■ **Task objective**: Retype, without any change, the first line of the records and every line after it through the one containing "inductive Fault where".

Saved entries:
-- ==== Sys2Proof/Machine/State.lean ====
section
/-! DEFINITION. The state of one ORL-6400 instance as plain data, and its state in reset.
Things the manual treats as words stay bit vectors; what lives only inside the block is an inductive type, a Bool, a
Nat or a list. Each structure names the rules that give it. Fields that the manual derives from others (busy bits,
CELL_STS, QD_STS, GEN_STS, STASH_ENTRIES, interrupt levels) are functions, not fields. -/

namespace Sys2Proof.Machine

/-- Reasons for a stop with a fault. The manual answers every command with an effect, so no command of this model
raises one; the type stands for the interface. Safe: nothing is left out by it. -/
inductive Fault where
  /-- Raised by no command: the block never stops with a fault of its own (a stop of the instance by INSTFATAL is an
  effect on `Pins.fatal`, R293). Safe. -/
  | none
  deriving DecidableEq, Repr

/-- Reasons for a refusal. -/
inductive Refusal where
  /-- Raised by an arm of `exec` whose command has no meaning yet; by no arm of this model. Safe. -/
  | notModelled (mnemonic : String)
  deriving DecidableEq, Repr

/-- Fault codes of completions, route completions and Pennants (R17). -/
inductive Code where
  | ok | tshape | tfmt | tnotvalid | pagefault | permfault | align | idxrange | ovlap | stashfull | genstale
  | routebad | decerr | portproto | uncorr | preempt | ndetblock | fenced
  deriving DecidableEq, Repr

/-- Pennant severities in their ranking (R19, R327). -/
inductive Sev where
  | info | corrected | stepvoid | cellfatal | instfatal
  deriving DecidableEq, Repr

/-- A report on its way to the ring (R327, R332): an intake entry, a coalescing-table entry. -/
structure Report where
  tick    : Tick
  level   : BitVec 4
  src     : BitVec 16
  cls     : Byte
  sev     : Sev
  reports : Nat
  count   : Nat
  last    : Tick
  detail  : BitVec 96
  deriving DecidableEq, Repr

/-- One of the five intakes (R332). `nclk` holds the reports of the NCLK that reported last, in the order in which they are accepted, `since`
its tick, `before` the ordinary entries and the lane as it found them, and `lost` the reports that it lost; `seen` counts all reports. -/
structure Intake where
  ordinary : List Report := []
  fatal    : List Report := []
  nclk     : List Report := []
  since    : Tick := 0
  before   : List Report × List Report := ([], [])
  lost     : Nat := 0
  seen     : Nat := 0
  deriving DecidableEq, Repr

/-- A flush under way (R342, R343): what its header holds, and the next line of the image. -/
structure Flush where
  tick  : Tick
  head  : Word
  tail  : Word
  lost  : Word
  steps : Word
  line  : Nat := 0
  deriving DecidableEq, Repr

/-- The error log (R332-R343). `draining` says that the table is on its way to the ring (R336). -/
structure Log where
  intakes   : Vector Intake 5 := Vector.replicate 5 {}
  rotation  : Nat := 0
  ring      : List (Nat × BitVec 256) := []
  head      : Word := 0
  tail      : Word := 0
  lost      : Word := 0
  coal      : Bool := false
  draining  : Bool := false
  flush     : Option Flush := none
  flushEn   : Bool := false
  flushBase : PAddr := 0
  table     : List Report := []
  deriving DecidableEq, Repr

/-- Life-cycle states (R404, R406). -/
inductive Life where
  | blank | test | provisioned | service | returned
  deriving DecidableEq, Repr

/-- Pins, straps, fuses and the boot of the instance (R29, R71, R346-R348, R400-R406). `held` says that start-up has stopped at the clock
check or at the wipe (R29, R402), `fwStop` says that an uncorrectable error of
service-core RAM has stopped firmware (R293, R364). -/
structure Pins where
  stepping    : BitVec 4 := 2
  serial      : Word := 0
  life        : Life := .service
  trans       : Bool := false
  lifeReq     : Option (Nat × Life × Bool) := none
  instanceId  : BitVec 3 := 0
  masterStrap : Bool := true
  gradeS      : Bool := false
  rstN        : Bool := false
  preRstN     : Bool := true
  wiping      : Bool := true
  held        : Bool := false
  fatal       : Bool := false
  fwStop      : Bool := false
  aclkMHz     : BitVec 12 := 0
  nclkMHz     : BitVec 16 := 0
  boot        : BitVec 4 := 0
  bootErr     : BitVec 4 := 0
  ready       : Bool := false
  image       : List Byte := []
  deriving DecidableEq, Repr

/-- Discipline states of GTC_SKEW.STATE (R379, R381). -/
inductive Skew where
  | free | acquire | locked | holdover
  deriving DecidableEq, Repr

/-- Clocks, GTC and its discipline (R9, R28, R283, R377-R381): `slew` is the correction still to be made in ticks, `reached` a launch that was replaced as its tick came (R422), `good` the
pulses in a row within 128 ticks, `quiet` the TCLK cycles since the last corrected one, up to 99 (R378). -/
structure Clk where
  gtc       : Tick := 0
  gtcOn     : Bool := false
  aclk      : Nat := 0
  launch    : Tick := 0
  reached   : Option Tick := none
  launchLo  : Word := 0
  armed     : Bool := false
  stepUs    : BitVec 24 := 0x002710
  load      : Bool := false
  source    : Bool := false
  en        : Bool := false
  skew      : Skew := .free
  pkgSkew   : BitVec 8 := 0
  clErr     : BitVec 16 := 0
  samples   : List Tick := []
  good      : Nat := 0
  slew      : Int := 0
  quiet     : Nat := 99
  lastPulse : Tick := 0
  deriving DecidableEq, Repr

/-- Global registers (R425) that no other structure holds. -/
structure Glob where
  halt      : Bool := false
  detmode   : Bool := false
  numrev    : Byte := 0
  irqSts    : BitVec 16 := 0
  irqEn     : BitVec 16 := 0x0018
  fmtPolicy : Word := 0x00000115
  stashCfg  : Word := 0x03E80400
  spillBase : PAddr := 0
  spillSize : Word := 0
  genCfg    : Word := 0x03E80000
  tmbCfg    : Word := 0x08001388
  seed      : BitVec 64 := 0
  vshard    : Word := 0
  cursor    : BitVec 64 := 0
  geo       : Vector Word 31 := Vector.replicate 31 0
  bunt      : Vector (BitVec 64) 16 := Vector.replicate 16 0
  latches   : List (Nat × Word) := []
  skipped   : List PCell := []
  deriving DecidableEq, Repr

/-- The values of a job configuration (R358). -/
structure JobCfg where
  ptRoot     : PAddr
  seed       : BitVec 64
  vshard     : Word
  fmtPolicy  : Word
  stashCfg   : Word
  genCfg     : Word
  tmbCfg     : Word
  spillSize  : Word
  spillLocal : BitVec 48
  mergeLocal : BitVec 48
  mergeSize  : Word
  recompute  : List (Nat × BitVec 14)
  hbList     : List (BitVec 16)
  hbPeriod   : Nat
  hbTimeout  : Nat
  mspTimeout : Nat
  netPeriod  : BitVec 4
  fence      : List (Nat × Nat)
  deriving DecidableEq, Repr

/-- The job in force and values that wait for the next step boundary (R68, R75, R239, R248, R262, R267, R358). -/
structure Job where
  present    : Bool := false
  ptRoot     : PAddr := 0
  mergeLocal : BitVec 48 := 0
  mergeSize  : Word := 0
  recompute  : List (Nat × BitVec 14) := []
  hbList     : List (BitVec 16) := []
  hbPeriod   : Nat := 5000000
  hbTimeout  : Nat := 50000000
  hbNext     : Tick := 0
  hbOn       : Bool := false
  mspTimeout : Nat := 100000
  fence      : List (Nat × Nat) := [(16, 20), (16, 20), (16, 20), (16, 20)]
  home       : Vector (Option QuadNo) 64 := Vector.replicate 64 none
  launched   : Bool := false
  defJob     : Option JobCfg := none
  defDet     : Option Bool := none
  defCursor  : Option (BitVec 64) := none
  defBunt    : List (Nat × BitVec 64) := []
  defStepUs  : Option (BitVec 24) := none
  deriving DecidableEq, Repr

/-- A step record (R281). -/
structure StepRec where
  step     : BitVec 48
  dclass   : BitVec 16
  cursor   : BitVec 64
  opened   : Tick
  closed   : Tick
  ndet     : Nat
  voids    : BitVec 16
  det      : Bool
  canon    : Bool
  loss     : Bool
  diverged : Bool
  peer     : Bool
  vshard   : Word
  digest   : BitVec 64
  deriving DecidableEq, Repr

/-- Step machinery (R280-R284, R384-R388). `resumed` says that a RESUME or RECOVERY_RESUME lets a launch end the pause (R292), `marks` counts the marks installed for
the step that the next launch begins (R321). -/
structure Step where
  count     : BitVec 48 := 0
  running   : Bool := false
  paused    : Bool := false
  pausePend : Bool := false
  ndet      : Nat := 0
  records   : List StepRec := []
  anchor    : Tick := 0
  due       : Tick := 0
  stop      : Bool := false
  decided   : Option Tick := none
  flipped   : Nat := 0
  resumed   : Bool := false
  marks     : Nat := 0
  deriving DecidableEq, Repr

/-- Tumbler (R294-R300). `since` is the tick at which a request for the pair was first sent or received, `taken` the
tick at which the leader took it. -/
structure Tmb where
  hold      : Bool := false
  stop      : Bool := false
  armed     : Bool := false
  cause     : Byte := 0
  voids     : BitVec 16 := 0
  replay    : Tick := 0
  cleanup   : Bool := false
  stopTick  : Tick := 0
  since     : Tick := 0
  taken     : Option Tick := none
  notBefore : Tick := 0
  holdReq   : Bool := false
  deriving DecidableEq, Repr

/-- Cell power states (R396). -/
inductive Pwr where
  | off | wiping | bist | ready | active | draining
  deriving DecidableEq, Repr

/-- Shape, format and layout of a tile (R81): ROWBYTES / 32 - 1 and ROWS - 1 as the register holds them. -/
structure TileCfg where
  layout : Bool
  fmt    : BitVec 5
  rb     : BitVec 3
  rm1    : BitVec 7
  deriving DecidableEq, Repr

/-- A resume record (R121). -/
structure Resume where
  store  : Bool
  va     : Nat
  stride : Nat
  row    : Nat
  deriving DecidableEq, Repr

/-- One tile (R77-R89). `data` holds the stored rows, which a release leaves in the banks (R89). -/
structure Tile where
  cfg     : Option TileCfg := none
  inUse   : Bool := false
  valid   : Nat := 0
  written : BitVec 128 := 0
  data    : List (Nat × Row) := []
  resume  : Option Resume := none
  deriving DecidableEq, Repr

/-- Progress of a running TLOAD or TSTORE (R109-R120): rows `start` to `n - 1`, `next` the lowest row not moved,
`segs` the translations of rows as (address, bytes) pieces, `held` rows waiting at the cell router, `fault` the lowest
faulting row with its code and DETAIL, `parts` the pieces of row `next` that a store has written (R120). -/
structure LsProg where
  store  : Bool
  va     : Nat
  stride : Nat
  start  : Nat
  next   : Nat
  n      : Nat
  segs   : List (Nat × List (Nat × Nat)) := []
  held   : List (Nat × Row) := []
  fault  : Option (Nat × Code × Word) := none
  parts  : List Nat := []
  deriving DecidableEq, Repr

/-- A command that a port has taken and not yet completed (R51-R54). `rv` holds the register an RVREAD reads, as it stood
when the command was taken (R103). -/
structure Cmd where
  beat    : BitVec 128
  rv      : List Word := []
  started : Bool := false
  carried : Bool := false
  ls      : Option LsProg := none
  gen     : Option (BitVec 12 × BitVec 16) := none
  kick    : Option Nat := none
  stash   : Option Nat := none
  waitSince : Option Tick := none
  noted   : Bool := false
  earlier : List Byte := []
  other   : List Byte := []
  runs    : List Nat := []
  deriving DecidableEq, Repr

/-- A result write of the last ACLKs, with the row as it was before it (R48). -/
structure Recent where
  aclk    : Nat
  tile    : TileNo
  row     : RowNo
  valid   : Nat
  written : Bool
  data    : Row
  deriving DecidableEq, Repr

/-- An engine port (R53-R60, R75). -/
structure Port where
  fenced  : Bool := false
  viols   : List Tick := []
  cmds    : List Cmd := []
  idStart : BitVec 64 := 0
  idNow   : BitVec 64 := 0
  idOk    : Bool := false
  recent  : List Recent := []
  deriving DecidableEq, Repr

/-- An update of an RV entry by the SEP (R102): its ACLK, the entry, what it held before, RCTL and the value. -/
structure RvUpd where
  aclk  : Nat
  entry : Nat
  old   : Word
  rctl  : Byte
  val   : Word
  deriving DecidableEq, Repr

/-- A physical cell (R24, R396-R399, R434-R437). `sepRv` holds the SEP's RV updates of the present ACLK (R102), `mb` the mailbox whose
command last repaired or switched the cell (R328). `toTest` marks a cell that start-up BIST has not yet passed, `again` one whose repair
runs BIST for the second time (R307), `users` the runs that used the cell when it was retired (R397). -/
structure Cell where
  pwr       : Pwr := .off
  down      : Bool := false
  enpend    : Bool := false
  logical   : Option LCell := none
  spare     : Bool := false
  retired   : Bool := false
  filling   : Bool := false
  repairing : Bool := false
  toTest    : Bool := false
  dep       : Port := {}
  sep       : Port := {}
  tiles     : Vector Tile 24 := Vector.replicate 24 {}
  rv        : Vector Word 512 := Vector.replicate 512 0
  tfFault   : Word := 0
  rowStart  : Word := 0
  wbq       : List (TileNo × RowNo) := []
  erred     : List (TileNo × RowNo) := []
  lastUncorr : Option Tick := none
  spareRows : Vector Nat 16 := Vector.replicate 16 0
  sepRv     : List RvUpd := []
  mb        : Option Nat := none
  again     : Bool := false
  users     : List Nat := []
  deriving DecidableEq, Repr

■ **Output below**:
-- ==== Sys2Proof/Machine/State.lean ====
section
/-! DEFINITION. The state of one ORL-6400 instance as plain data, and its state in reset.
Things the manual treats as words stay bit vectors; what lives only inside the block is an inductive type, a Bool, a
Nat or a list. Each structure names the rules that give it. Fields that the manual derives from others (busy bits,
CELL_STS, QD_STS, GEN_STS, STASH_ENTRIES, interrupt levels) are functions, not fields. -/

namespace Sys2Proof.Machine

/-- Reasons for a stop with a fault. The manual answers every command with an effect, so no command of this model
raises one; the type stands for the interface. Safe: nothing is left out by it. -/
inductive Fault where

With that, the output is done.